To funnel the vast majority of the world’s calories through animals and then turn them into a tiny allotment of food for human consumption is not going to cut it if we’re to feed 10 billion people in just a couple of decades, especially as meat demand continues to skyrocket. But if we can create meat—meat that people love—that’s produced in a way that tastes the same or better, costs the same or less, and removes animals from that equation? We can build a more sustainable and equitable protein supply that serves everybody, using plants, animal cells, and microorganisms.

There are so many layers of distance to close with our food system—racially, geographically, temporally, and specially. The people of the future deserve a habitable planet to exist on. People in our communities and halfway across the world deserve to have nutritious food on the table, and non-human animals deserve the consideration we extend to humankind. I think alternative proteins are a really big part of helping us get there.

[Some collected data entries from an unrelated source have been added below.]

-- ==== Sys2Proof/Laws/Flags.lean ====
section
/-! SUPPORT. The bits of FR and IR after the flag computations. -/

namespace Sys2Proof.Machine

/-- Bit `i` of the word with bit `n` alone set. -/
theorem getLsbD_bitWord {n i : Nat} (hn : n < 16) : (bitWord n).getLsbD i = decide (i = n) := by
  unfold bitWord
  rw [BitVec.getLsbD_shiftLeft, BitVec.getLsbD_one]
  by_cases h : i = n
  · subst h; simp [hn]
  · have : i < n ∨ i - n ≠ 0 := by omega
    rcases this with h' | h' <;> simp [h, h']

/-- Setting or clearing bit `n` changes that bit only. -/
theorem getLsbD_setBit {w : Word} {n i : Nat} (b : Bool) (hn : n < 16) :
    (setBit w n b).getLsbD i = if i = n then b else w.getLsbD i := by
  unfold setBit
  by_cases hi : i < 16
  · cases b
    · simp only [Bool.false_eq_true, if_false, BitVec.getLsbD_and, BitVec.getLsbD_not, hi,
        decide_true, Bool.true_and, getLsbD_bitWord hn]
      by_cases h : i = n <;> simp [h]
    · simp only [if_true, BitVec.getLsbD_or, getLsbD_bitWord hn]
      by_cases h : i = n <;> simp [h]
  · have h1 : i ≠ n := by omega
    have h2 : 16 ≤ i := by omega
    rw [if_neg h1, BitVec.getLsbD_of_ge _ _ h2, BitVec.getLsbD_of_ge _ _ h2]

/-- The flag step leaves every bit but Z and N (R140). -/
theorem getLsbD_modifyFlags {flg : Bool} {o fr : Word} {i : Nat} (h : 2 ≤ i) :
    (modifyFlags flg o fr).getLsbD i = fr.getLsbD i := by
  unfold modifyFlags
  split
  · rw [getLsbD_setBit _ (by omega), getLsbD_setBit _ (by omega), if_neg (by omega),
      if_neg (by omega)]
  · rfl

@[simp] theorem modifyFlags_false (o fr : Word) : modifyFlags false o fr = fr := rfl

/-- The carry write changes bit 2 only. -/
theorem getLsbD_setC {fr : Word} {b : Bool} {i : Nat} :
    (setC fr b).getLsbD i = if i = 2 then b else fr.getLsbD i := getLsbD_setBit b (by omega)

/-- A bit mask test is a statement about bits. -/
theorem and_eq_zero_iff {w m : Word} :
    w &&& m = 0#16 ↔ ∀ i, m.getLsbD i = true → w.getLsbD i = false := by
  constructor
  · intro h i hm
    have := congrArg (fun x : Word => x.getLsbD i) h
    simpa [hm] using this
  · intro h
    apply BitVec.eq_of_getLsbD_eq
    intro i _
    cases hm : m.getLsbD i
    · simp [hm]
    · simp [h i hm]

/-- The reserved bits of FR are bits 4 and up. -/
theorem frReserved_low {v : Variant} {i : Nat} (h : i < 4) : (frReserved v).getLsbD i = false := by
  cases v <;> interval_cases i <;> rfl

/-- A reserved-bit test depends only on the bits from 4 up. -/
theorem frReserved_congr {v : Variant} {w w' : Word}
    (h : ∀ i, 4 ≤ i → w'.getLsbD i = true → w.getLsbD i = true)
    (hw : w &&& frReserved v = 0#16) : w' &&& frReserved v = 0#16 := by
  rw [and_eq_zero_iff] at hw ⊢
  intro i hm
  by_cases hi : i < 4
  · rw [frReserved_low hi] at hm; cases hm
  · cases hc : w'.getLsbD i
    · rfl
    · exact absurd (h i (by omega) hc) (by simp [hw i hm])

/-- Adding 2 does not change the parity. -/
@[simp] theorem isOdd_add_two (a : Word) : isOdd (a + 2#16) = isOdd a := by
  unfold isOdd
  rw [BitVec.getLsbD_eq_getElem (by omega), BitVec.getLsbD_eq_getElem (by omega)]
  simp [BitVec.getElem_eq_testBit_toNat, Nat.testBit_zero]

/-- Subtracting 2 does not change the parity. -/
@[simp] theorem isOdd_sub_two (a : Word) : isOdd (a - 2#16) = isOdd a := by
  have h := isOdd_add_two (a - 2#16)
  rw [BitVec.sub_add_cancel] at h
  exact h.symm

end Sys2Proof.Machine
end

What role do you play in this?
At GFI, I work with universities to build education and research programs focused on alternative proteins. I know people see plant-based options on the menu everywhere, and they think we've already made it. But there's so much foundational science research that still needs to happen if we're going to make these novel food technologies good enough to usher in a true paradigm shift. Research universities like Harvard play a really important role in this. There's so much academic infrastructure that can be mobilized in service of the climate crisis and finding a tractable alternative to industrial animal agriculture is a major piece of that. 

In 2020, I founded a program called the Alt Protein Project, which is a program training students to seed alternative protein courses and research projects at universities around the globe. We currently have 36 chapters across five continents, and we’re working on expanding our community to other top research universities. 

If you told your seventh-grade self what you’d be doing now, what do you think she’d say?
I like to think that she would be surprised and incredibly proud. My uncle was a grasshopper photographer, so as a child, I would spend a lot of time outdoors marveling at bugs and other critters with him. Even then, I felt a deep connection to nature and animals, and it’s very apt to see how those two loves made their way into my professional life. 

What do you hope for in the year ahead, professionally and personally?
I hope universities, corporations, and governments see the importance of alternative proteins in helping help us build the world we know is possible. And personally, I hope to continue climbing mountains, gardening, and investing in my community. 

You’re active on your Class Committee and have served as a schools and scholarship interviewer. Why do you stay engaged?
Harvard gave me some of my best friends who will probably be my life partners through the end of time. They are always the source of soul-nourishing, world-expanding conversations. 

I think one of the things that Harvard gave me and that I continue to feel today is this sense of expansiveness. We know there are better futures out there and that we can be agents in building them. I love getting to stay connected to the Harvard community because it brings me closer to that sense of possibility.